And as you’re looking at the federal legislation there people say, well, let’s solve that problem by making it a matter of federal legislation for all 50 states. But that doesn’t solve the problem either, because at that point companies can simply take their jobs and move them not only from state to state, but outside the United States. The Wall Street Journal’s editorial board responded to the California proposed legislation by describing it this way, “A bill moving through the legislature would shorten California’s normal workweek to 32 hours from 40 for companies with more than 500 employees. Workers who put in more than 32 hours in a week would have to be paid time and a half. And get this, employers would be prohibited from reducing workers’ current pay rate, so they will be paid the same for working 20% less.”

Now the editorial board of The Wall Street Journal is just pointing to a basic issue of reality here. If you say the government is going to tell employers employing more than half of a state’s population of workers, you’re going to have to cut the work week back by 20%, but you’re going to have to pay these people the very same thing as if they were working 40 hours a week, you are basically going to create an incredible injury to your state’s economy. But at the same time, you might win some votes in the process, because this certainly will sound good to people who would rather get paid the same thing for working 32 hours as for 40.

The Wall Street Journal editorial also pointed out something that’s very important, and that is that France has enshrined a 35 hour workweek, it did so back in the year 2000. And by the way, France also has a mandatory retirement age, neither of these is working. Unemployment remains high in France, and the French economy is actually suffering by these regulations. But nonetheless, these regulations in France are popular because the people who have the jobs liked the new rules, there’s less concern for those who don’t have the jobs. But that should be the concern of a national government.

In political terms, the editorial board is right when they say, “While the bill may not pass immediately, California is an incubator of progressive ideas that are often taken up by Democrats elsewhere.” They conclude, “Why do progressives think any idea they come up with has to be imposed by political coercion? You know the answer, because they believe in their superior moral virtue and they like to order other people around.” There’s an incredible amount of truth in that.

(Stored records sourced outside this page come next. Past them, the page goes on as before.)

-- ==== Sys2Proof/Machine/Transmit.lean ====
section
/-! DEFINITION. What a node's Igkulink ports send: frames and their symbols, the line code, the classes of frames, the queues, preemption and
the order in which frames leave (R375, R379 to R383). -/

namespace Sys2Proof.Machine

/-! ### Frames and symbols (R379, R380) -/

/-- Whether frames of a type are short (R382). -/
def shortFrame (typ : Nat) : Bool := decide (typ < 0x20)

/-- The payload of a frame of this node's own (R382, R491). -/
def Out.payload : Out → List Nat
  | .frame _ b => b
  | .clampFrame _ tick cause scope => le 8 tick ++ [cause, scope]
  | .image head data => head ++ data
  | _ => []

/-- The bytes of a frame's header (R380). -/
def Head.bytes (h : Head) (len : Nat) : List Nat :=
  [h.typ, h.hops] ++ le 2 h.src ++ le 2 h.seq ++ (if shortFrame h.typ then [] else le 2 h.dst ++ le 2 len)

/-- The bytes between the start and the end of a frame: header, payload, and the CRC over both; a short payload has 10 bytes (R380). -/
def Head.frame (h : Head) (data : List Nat) : List Nat :=
  let b := if shortFrame h.typ then h.bytes 0 ++ (data ++ List.replicate 10 0).take 10 else h.bytes data.length ++ data
  b ++ (if shortFrame h.typ then le 2 (crc16 b) else le 4 (crc32 b))

/-- The symbols of a frame, before a TSYNC its K28.6 marker (R379, R380, R387). -/
def Head.symbols (h : Head) (data : List Nat) (good : Bool) : List Sym :=
  (if h.typ = 3 then [.marker] else []) ++ .start :: (h.frame data).map .byte ++ [if good then .end_ else .bad]

/-- The six bits abcdei of the low five bits of a byte at negative disparity, in the common 8b/10b code (PRESUMED, log entry 94). -/
def sixBits : List Nat :=
  [0b100111, 0b011101, 0b101101, 0b110001, 0b110101, 0b101001, 0b011001, 0b111000] ++
  [0b111001, 0b100101, 0b010101, 0b110100, 0b001101, 0b101100, 0b011100, 0b010111] ++
  [0b011011, 0b100011, 0b010011, 0b110010, 0b001011, 0b101010, 0b011010, 0b111010] ++
  [0b110011, 0b100110, 0b010110, 0b110110, 0b001110, 0b101110, 0b011110, 0b101011]

/-- The four bits fghj of the high three bits at negative disparity. -/
def fourBits : List Nat := [0b1011, 0b1001, 0b0101, 0b1100, 0b1101, 0b1010, 0b0110, 0b1110]

/-- The ones among the low `n` bits of a word. -/
def onesIn (n w : Nat) : Nat := ((List.range n).filter (fun i => w.testBit i)).length

/-- A part of `n` bits at a running disparity, `rd` for positive, and the disparity after it: one with more ones than zeros is inverted at
positive disparity, and so is the balanced one that `alt` marks. -/
def partCode (n w : Nat) (alt rd : Bool) : Nat × Bool :=
  let even := 2 * onesIn n w == n
  (if rd && (alt || !even) then 2 ^ n - 1 - w else w, rd != !even)

/-- The ten line bits of a byte, the first sent most significant, and the disparity after it. -/
def byteCode (b : Nat) (rd : Bool) : Nat × Bool :=
  let x := b % 32
  let y := b / 32 % 8
  let s := partCode 6 (sixBits[x]?.getD 0) (x == 7) rd
  let alt := y == 7 && (if s.2 then [11, 13, 14].contains x else [17, 18, 20].contains x)
  let f := partCode 4 (if alt then 0b0111 else fourBits[y]?.getD 0) (y == 3) s.2
  (s.1 * 16 + f.1, f.2)

/-- The ten line bits of a symbol (R379), and the disparity after it. -/
def Sym.code (rd : Bool) : Sym → Nat × Bool
  | .byte b => byteCode b rd
  | .comma => partCode 10 0b0011111010 false rd
  | .start => partCode 10 0b1101101000 true rd
  | .end_ => partCode 10 0b1011101000 true rd
  | .bad => partCode 10 0b0111101000 true rd
  | .suspend => partCode 10 0b0011110100 true rd
  | .marker => partCode 10 0b0011110110 false rd

/-! ### A port's transmitter (R381) -/

/-- The class of a frame type in falling precedence: 0 URGENT, 1 CAP, 2 STATE, 3 BULK (R381, R382). -/
def frameClass (typ : Nat) : Nat := if typ < 0x10 then 0 else if typ < 0x20 then 1 else if typ < 0x30 then 2 else 3

/-- Whether a frame goes before one that stands ahead of it in the queue: its class is higher, or it is a TSYNC that became ready together
with a CLAMP (R381, R399). -/
def TxFrame.before (f g : TxFrame) : Bool :=
  decide (frameClass f.typ < frameClass g.typ) || (f.typ == 3 && g.typ == 1 && f.at_ == g.at_)

/-- The frame of a queue that goes next: of the highest class waiting the one that became ready first (R381). -/
def TxPort.next (x : TxPort) : Option TxFrame :=
  x.queue.foldl (fun a f => match a with
    | some g => if f.before g then some f else a
    | none => some f) none

/-- A TSYNC stamped with the tick and the tap with which its marker departs; one that carries an arrival keeps that (R382, R387). -/
def TxFrame.stamp (tick : Nat) (f : TxFrame) : TxFrame :=
  match f.item with
  | .own h (.frame 3 b) =>
    if b[9]? = some 3 then f
    else
      let b := le 8 tick ++ [(Config.tsyncTap tick).toNat] ++ b.drop 9
      { f with item := .own h (.frame 3 b), syms := h.symbols b true }
  | _ => f

/-- A frame taken from its queue and begun in a tick, over those that it suspends. -/
def TxPort.begin_ (x : TxPort) (tick : Nat) (f : TxFrame) : TxPort := { x with queue := x.queue.erase f, stack := f.stamp tick :: x.stack }

/-- One symbol of the frame in progress, K28.5 without one; after its last symbol, the frame has left. -/
def TxPort.send (x : TxPort) : TxPort × Option Out :=
  match x.stack with
  | [] => ({ x with sym := .comma }, none)
  | f :: rest =>
    match f.syms with
    | [] => ({ x with stack := rest, sym := .comma }, none)
    | [y] => ({ x with stack := rest, sym := y }, some f.item)
    | y :: ys => ({ x with stack := { f with syms := ys } :: rest, sym := y }, none)

/-- The next symbol of a port (R379, R381): K28.0, with which a waiting frame of a higher class suspends the one in progress, at most three
deep; else a symbol of the frame in progress, or of the next where none is in progress. -/
def TxPort.symbol (x : TxPort) (tick : Nat) : TxPort × Option Out :=
  match x.next, x.stack with
  | some f, [] => (x.begin_ tick f).send
  | some f, g :: rest =>
    if frameClass f.typ < frameClass g.typ ∧ rest.length < 3 then ({ x.begin_ tick f with sym := .suspend }, none) else x.send
  | none, _ => x.send

/-- One tick of a port: a symbol lasts 16 ns, 16/5 of a tick; each is put on the line in its code (R379). -/
def TxPort.tick (x : TxPort) (tick : Nat) : TxPort × Option Out :=
  let x := { x with phase := x.phase + 5 }
  if x.phase < 16 then (x, none)
  else
    let (x, o) := ({ x with phase := x.phase - 16 } : TxPort).symbol tick
    let c := x.sym.code x.plus
    ({ x with line := c.1, plus := c.2 }, o)

/-- A port's transmitter. -/
def Dev.tx (d : Dev) (p : Nat) : TxPort := d.link.tx[p]?.getD {}

/-- A port's transmitter replaced. -/
def Dev.setTx (d : Dev) (p : Nat) (x : TxPort) : Dev := { d with link := { d.link with tx := d.link.tx.setIfInBounds p x } }

/-- The ports that a role uses (R375): a root that has no manager above it uses no UP port. -/
def Dev.usedPorts (d : Dev) : List Nat :=
  match d.cfg.link with
  | none => []
  | some c => if c.role = 0 ∨ c.root then [0, 1] else [0, 1, 2]

/-- Whether a port sends frames of a type: UP all of them, in IDENT a LINKSTAT only (R385). -/
def Dev.portSends (d : Dev) (p typ : Nat) : Bool :=
  let s := d.get (F.LNK_STATUS_STATE p)
  s == 3 || (s == 2 && typ == 0x22)

/-- One tick of one port that the device uses: what leaves is given out. A port that is neither UP nor in IDENT drops what it holds and sends
K28.5 (R379, R385). -/
def Dev.txPort (d : Dev) (p : Nat) : Dev :=
  if !d.usedPorts.contains p then d
  else
    let x := d.tx p
    let (x, o) := (if d.portSends p 0x22 then x else { x with queue := [], stack := [] }).tick d.tim
    let d := d.setTx p x
    match o with
    | some o => { d with out := d.out ++ [.left_ p o] }
    | none => d

/-- One tick of the three ports. -/
def Dev.txTick (d : Dev) : Dev := Dev.each [0, 1, 2] (fun p d => d.txPort p) d

/-! ### What is sent, and where (R375, R377, R382) -/

/-- A frame ready to be sent on a port that sends frames of its type. Those of the SYS side, TUNNEL and IMAGE, it refuses while its FIFO
resynchronises; the others run on through a warm reset (R98, R399, log entry 95). -/
def Dev.queueOn (h : Head) (data : List Nat) (good : Bool) (o : Out) (inp : Option Nat) (p : Nat) (d : Dev) : Dev :=
  if d.portSends p h.typ && (decide (h.typ < 0x30) || d.fifoOk p) then
    let x := d.tx p
    d.setTx p { x with queue := x.queue ++ [{ typ := h.typ, syms := h.symbols data good, at_ := d.now, inp := inp, item := o }] }
  else d

/-- The port that leads to a worker's manager: WEST where the manager sends over its EAST port, else EAST (R390). -/
def Dev.managerPort (d : Dev) (c : LinkCfg) : Nat := if c.index ≤ d.get F.LNK_RING_EASTEND then 1 else 0

/-- The ports by which a frame of this node's own leaves, by its type and the node's role (R375, R377, R382, R390). -/
def Dev.sendPorts (d : Dev) (typ : Nat) : List Nat :=
  match d.cfg.link with
  | none => []
  | some c =>
    if typ = 0x10 ∨ typ = 0x23 then (if c.role = 0 then [d.managerPort c] else [2])
    else if c.role ≤ 1 then [0, 1] else [0]

/-- A frame ready to be sent on ports under a header: given out as it is formed, and queued on each. -/
def Dev.sendHead (d : Dev) (h : Head) (ports : List Nat) (o : Out) : Dev :=
  Dev.each ports (fun p d => d.queueOn h o.payload true (.own h o) none p) { d with out := d.out ++ [.own h o] }

/-- The SEQ of the next frame of a TYPE (R380). -/
def Dev.seqOf (d : Dev) (typ : Nat) : Nat := ((d.link.seqs.find? (fun x => x.1 == typ)).map (·.2)).getD 0

/-- A SEQ of a TYPE taken: its frames are numbered modulo 65,536 (R380). -/
def Dev.seqTake (d : Dev) (typ : Nat) : Dev :=
  let l := d.link.seqs.filter (fun x => x.1 != typ)
  { d with link := { d.link with seqs := (typ, (d.seqOf typ + 1) % 65536) :: l } }

/-- A frame sent on ports from a source to an address, under the next SEQ of its TYPE (R380). -/
def Dev.sendFrom (d : Dev) (src dst : Nat) (ports : List Nat) (typ : Nat) (o : Out) : Dev :=
  (d.seqTake typ).sendHead { typ := typ, src := src, seq := d.seqOf typ, dst := dst } ports o

/-- The address of every node within a frame's scope (R378). -/
def everyNode : Nat := 0xFFFF

/-- A frame of this node's own sent on ports to every node. -/
def Dev.sendOn (d : Dev) (ports : List Nat) (typ : Nat) (o : Out) : Dev := d.sendFrom d.node everyNode ports typ o

/-- A frame of this node's own by its payload, on the ports that its type takes. -/
def Dev.send (d : Dev) (typ : Nat) (bytes : List Nat) : Dev := d.sendOn (d.sendPorts typ) typ (.frame typ bytes)

/-- A CLAMP frame under the address of its origin; a manager sends it along its UP ring too where the scope reaches beyond its rack (R392, R404). -/
def Dev.sendClamp (d : Dev) (origin tick cause scope : Nat) : Dev :=
  let up : List Nat := if decide (2 ≤ scope) && d.cfg.link.any (fun c => c.role != 0) then [2] else []
  d.sendFrom origin everyNode (d.sendPorts 1 ++ up) 1 (.clampFrame origin tick cause scope)

end Sys2Proof.Machine
end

Here’s the insight we need to think about, if indeed this move would be advantageous to employers, employers are free to make this move. Not only that, if indeed this move is advantageous in economic terms for employers, say they get more out of people working 32 hours a week than 40 hours a week, then employers will be free to offer this kind of arrangement. And if it is indeed superior, the companies that adopt to this policy would have an economic advantage over those who do not, attracting better employees, keeping them longer, having greater productivity. But the point is, the economy, economic experience, the free relationship between employers and employees should determine this reality, not the California Legislature, not the United States Congress, not government, period.

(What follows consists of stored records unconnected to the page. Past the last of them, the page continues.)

/-- One more code of channel `c`, and the sticky bits of its two checks (R159). The sample was taken 10 ticks before its result (R73), on
a duplex device 32 more (R359). -/
def Dev.plausible (d : Dev) (c : Nat) (code : Int) : Dev :=
  let t := d.loop - (10 + d.lag)
  let w := d.windowOf c t
  let d := d.modChan c (fun x => x.take t code w)
  let d := if 64 ≤ (d.chan c).stuckRun then d.stick (F.ADC_STATUS_STUCK c) 1 else d
  if 8 ≤ (d.chan c).rangeRun then d.stick (F.ADC_STATUS_RANGE c) 1 else d

/-- A sample of the phase being pulsed, compared with PS_ITRIP while its results arrive (R186), on a duplex device 32 ticks later
(log entry 84). -/
def Dev.pulseSample (d : Dev) (n p : Nat) (mA : Rat) : Dev :=
  let b := d.bench n
  let cur := b.psTested[b.psNext - 1]?
  let t := b.psPulseEnd - d.effN (F.BEN_PSCFG_PS_PULSE n)
  if b.psBiasOk && decide (0 < b.psNext) && cur == some p && decide (t + d.lag ≤ d.loop ∧ d.loop < b.psPulseEnd + 10 + d.lag)
      && decide ((100 * d.effN (F.BEN_PSTHR_PS_ITRIP n) : Rat) < mA) then
    (d.modBench n (fun b => b.modPhase p (fun x => { x with cond := .z }))).prestartFail n 4 p
  else d

/-- A phase whose sample lies above IPH_LIM: its HIGH ends in the next tick, for the rest of the period. A phase with no HIGH to end is
not limited (R189). -/
def Phase.limit (p : Phase) (now period : Nat) : Phase :=
  if p.condAt now == .high then
    { p with
      limited := true, limWin := true, lowAt := some (now + 1)
      short := p.short || decide (10 * (64 * (now + 1 - p.start)) < period), onNow := min p.onNow (64 * (now + 1 - p.start)) }
  else p

/-- A phase whose sample lies above IPH_TRIP goes LOW in the next tick (R190). -/
def Phase.trip (p : Phase) (now : Nat) : Phase := { p with tripWin := true, lowAt := some (now + 1) }

/-- A sample of a phase of a running Bench: above IPH_LIM its HIGH ends for the rest of the period; above IPH_TRIP the source
PHTRIP is raised and the phase goes LOW (R189, R190). -/
def Dev.limitSample (d : Dev) (n p : Nat) (mA : Rat) : Dev :=
  let lim := decide ((d.iphLimE n : Rat) < mA)
  let trip := decide ((d.iphTripE n : Rat) < mA)
  let d := if !d.updating n then d else d.modBench n (fun b => b.modPhase p (fun x =>
    let x := if lim then x.limit d.loop b.period else x
    if trip then x.trip d.loop else x))
  if trip then d.raise (srcBench n 2) else d

/-- A current-sense result reaches every consumer (R26, R73). A sample of the tick in which a STOP or a force has ended what judges it is
judged all the same (R198). -/
def Dev.adcResult (d : Dev) (c : Nat) (code : Int) : Dev :=
  let d := (d.plausible c code).setS (F.ADC_RESULT_SAMPLE c) (chanSample (d.chanCfg c) code)
  let mA := d.sampleMa c
  match d.phaseOf c with
  | none => d
  | some (n, p) =>
    let b := d.bench n
    if d.testing n then d.pulseSample n p mA
    else if d.updating n || b.ranAt == some d.loop then d.limitSample n p mA
    else d

/-! ### PWM periods (R154 to R157, R176, R177, R189, R190) -/

/-- The on-time of a duty in a period: round(D x PERIOD) with D in steps of 1/65,536, and the plane's minimum on-time and off-time (R156).
A duty is cut down to such a step (log entry 7). -/
def onTime (pl : Plane) (period : Nat) (duty : Rat) : Nat :=
  let on := (roundR ((floorN (duty * 65536) : Rat) / 65536 * period)).toNat
  if on < pl.minOn then 0
  else if period < on + pl.minOff then period - pl.minOff
  else on

/-- An offset moved towards its goal by at most PERIOD / 8 (R157). -/
def moveOffset (period off goal : Nat) : Nat :=
  let s := period / 8
  if off < goal then min goal (off + s) else max goal (off - s)

/-- The Bench and rank of the phase on a PWM pin. -/
def Dev.phaseOfPin (d : Dev) (pin : Nat) : Option (Nat × Nat) :=
  match (List.range 16).find? (fun n => (d.bench n).phases.any (fun p => p.pin == pin)) with
  | some n => ((d.bench n).phases.findIdx? (fun p => p.pin == pin)).map (fun i => (n, i))
  | none => none

/-- A phase at its period start: a shed phase takes Z, a joining phase begins to switch, the limit run counts the period that
ends, the pin is HIGH for the on-time, and the phase moves to its offset (R156, R157, R176, R177, R189, R190). `hold` says that a nonlinear
event or the wait for its first update boundary commands the pin (R171); `upd` is the tick of the last update: a period that starts in it or
in the next uses the duty before it (R160), no phase that it added begins in them, and one that it shed leaves after it (R176, R177). -/
def Phase.periodStart (p : Phase) (pl : Plane) (period : Nat) (hold : Bool) (upd : Option Nat) (now : Nat) : Phase :=
  let old := upd == some now || upd.map (· + 1) == some now
  if p.dropped || (p.leaving && upd == some now) || (p.joining && old) then p
  else if p.leaving then
    { p with leaving := false, switching := false, shed := true, cond := .z, lowAt := none, bal := 0, ic := 0, on := p.onNow, onNow := 0 }
  else if !p.switching then p
  else
    let on := onTime pl period (if old then p.was else p.duty)
    let q := { p with
      joining := false, limRun := if p.limited then p.limRun + 1 else 0, limited := false, offset := moveOffset period p.offset p.goal }
    if hold then q
    else { q with
      on := p.onNow, onNow := on, start := now, short := p.short || decide (10 * on < period)
      cond := if on = 0 then .low else .high, lowAt := some (now + (on + 63) / 64) }

/-- A period start on a PWM pin of a running Bench; a phase that a swap removed leaves as a shed one does (R149, R176). -/
def Dev.periodStart (d : Dev) (pin : Nat) : Dev :=
  match d.phaseOfPin pin with
  | some (n, i) =>
    if d.updating n && !(d.bench n).zUpdate then
      let hold := d.on (F.BEN_STATUS_NL n) || (d.bench n).nlResume || decide (d.loop < (d.bench n).nlGo)
      (d.modBench n (fun b => b.modPhase i (fun p => p.periodStart b.active b.period hold b.updTick d.loop))).showPhases n
    else d
  | none => Dev.each (List.range 16) (fun n d => d.modBench n (fun b => { b with
      left := b.left.map (fun p => if p.pin = pin ∧ p.leaving then p.periodStart b.active b.period false none d.loop else p) })) d

/-- A phase limited in PHOC_N consecutive switching periods raises PHOC (R190). -/
def Dev.phocCount (d : Dev) (n p : Nat) : Dev :=
  match (d.bench n).phases[p]? with
  | none => d
  | some x =>
    if d.updating n && decide (d.effN (F.BEN_OCCFG_PHOC_N n) ≤ x.limRun + x.limited.toNat) && decide (0 < x.limRun + x.limited.toNat)
    then d.raise (srcBench n 1) else d

/-! ### Nonlinear events (R171) -/

/-- A plane number with 24 fraction bits (R163). -/
def fx (i : Int) : Rat := (i : Rat) / 16777216

/-- The mean of a list of rationals; 0 of an empty one. -/
def meanR (l : List Rat) : Rat := if l.isEmpty then 0 else l.foldl (· + ·) 0 / (l.length : Rat)

/-- A phase that joins a Bench: switching from its next period start at its new offset, with the duty and the integrator given; its
share and plausibility checks begin three windows later (R177). -/
def Phase.join (p : Phase) (duty ic : Rat) : Phase :=
  { p with
    joining := true, leaving := false, switching := true, shed := false, duty := duty, bal := 0, ic := ic, bump := true, wait := 3
    dropRun := 0 }

/-- Phase `i` joined: it takes the mean duty of the switching phases, and in a CM plane the integrator that R164 gives it, with the
error that the current command shared among the phases with it leaves (R177). -/
def Bench.joinPhase (b : Bench) (i : Nat) : Bench :=
  let duty := meanR (b.sw.map (·.duty))
  let ec := b.cmd / (b.sw.length + 1 : Nat) - (((b.phases[i]?).map (·.mean)).getD 0) / 1000
  let ic := if b.active.cm then duty - fx b.active.kpc * ec else 0
  (b.modPhase i (fun p => p.join duty ic)).interleave

/-- Every healthy shed phase joined, as an undershoot event does (R171, R174). -/
def Bench.joinAll (b : Bench) : Bench :=
  ((List.range b.phases.length).filter (fun i => ((b.phases[i]?).map (fun p => !p.dropped && (p.shed || p.leaving) && !p.joining)).getD
    false)).foldl Bench.joinPhase b

/-- What an event commands of a phase: HIGH, or the plane's release condition; a phase that its limit has cut stays LOW (R171, R189). -/
def Phase.event (p : Phase) (c : Cond) (now : Nat) : Phase :=
  if p.dropped || p.limited then p else { p with cond := c, lowAt := none, start := now }

/-- A crossing of the feedback band starts an event on every joined, undropped phase; shed phases that an undershoot uses are
added (R171, R174). -/
def Dev.nlStart (d : Dev) (n : Nat) (under : Bool) : Dev :=
  let b := d.bench n
  let hold := if under then b.nlUnderHold else b.nlOverHold
  if !(d.hasBench n && d.on (F.BEN_CTRL_NL_EN n) && d.get (F.BEN_STATUS_STATE n) == 3 && !d.on (F.BEN_STATUS_NL n)
      && decide (hold ≤ d.loop)) then d
  else if under && decide ((d.get (F.BEN_ILIM_EFF_LIMIT n) : Rat) ≤ b.iout) then d
  else
    let c : Cond := if under then .high else if b.active.nlrelZ then .z else .low
    let d := d.modBench n (fun b =>
      let b := if under then b.joinAll else b
      { b with
        phases := b.phases.map (fun p => p.event c d.loop), nlUnder := under, nlFrom := d.loop, nlEnd := d.loop + d.effN (F.BEN_NLMAX_NLMAX n)
        nlWin := true, nlResume := false, sinceNl := 0 })
    ((d.setB (F.BEN_STATUS_NL n) true).inc (F.BEN_COUNTS_NLCOUNT n)).showPhases n

/-- A phase when the event ends: a HIGH ends, a switching phase waits LOW, a shed one goes back to Z (log entry 58). -/
def Phase.eventEnd (p : Phase) : Phase :=
  if p.dropped then p else if p.switching then { p with cond := .low, lowAt := none } else { p with cond := .z, lowAt := none }

/-- Whether the event of Bench `n` has come to its end: the comparator that started it has cleared, or NLMAX ticks have passed (R171). -/
def Dev.nlOver (d : Dev) (n : Nat) : Bool :=
  let b := d.bench n
  let m := d.mon b.active.fb
  d.on (F.BEN_STATUS_NL n) && (decide (b.nlEnd ≤ d.loop) || !(if b.nlUnder then m.cmpLo else m.cmpHi))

It’s this kind of economic management coming from the elites in our economy that have made it very difficult for teenagers to get a job, that have made it very, very difficult for people to enter into the workforce at the lowest levels and then work their way up. It is this kind of regulation that doesn’t make sense. Certainly, even most libertarian conservatives in the United States recognize that there have to be some limitations, there has to be some government role. We do not want people free to hire contract killers. But at the same time, the limitations upon government involvement in the economy should be very, very significant. And the instinct, the impulse in a population should be, let people freely contract with one another because they will argue for what is in their own best interest. The government’s policies are likely to end up in a very different place with bad economic results for virtually everyone, except maybe for the politicians who can say, look what we have given you, without ever pointing out to the population what it has cost.



Part II


‘Adam and Eve Were Not Commanded to Lounge in the Garden of Eden’: The Dignity of Work from the Biblical Worldview

But now let’s turn entirely away from the matter of economic policy, and think about this, as we think of these issues through a Biblical worldview. And that gets down to the dignity of work, it gets down to the fact that human beings are made to work. As the assignment is given to Adam and to Eve, our first father and our first mother in Scripture, as they are given dominion and responsibility, they are put in the garden to till it. Work is not a part of the curse, work is a part of the kingdom. Now, the difficulty of work, even the difficulty of tilling the ground, in Genesis 3 we are told that is a part of the curse. But Adam and Eve were not, before the Fall, given the responsibility merely to rest in lounge chairs in the Garden of Eden. They were given work to do, and it is the Christian worldview that understands the dignity of work.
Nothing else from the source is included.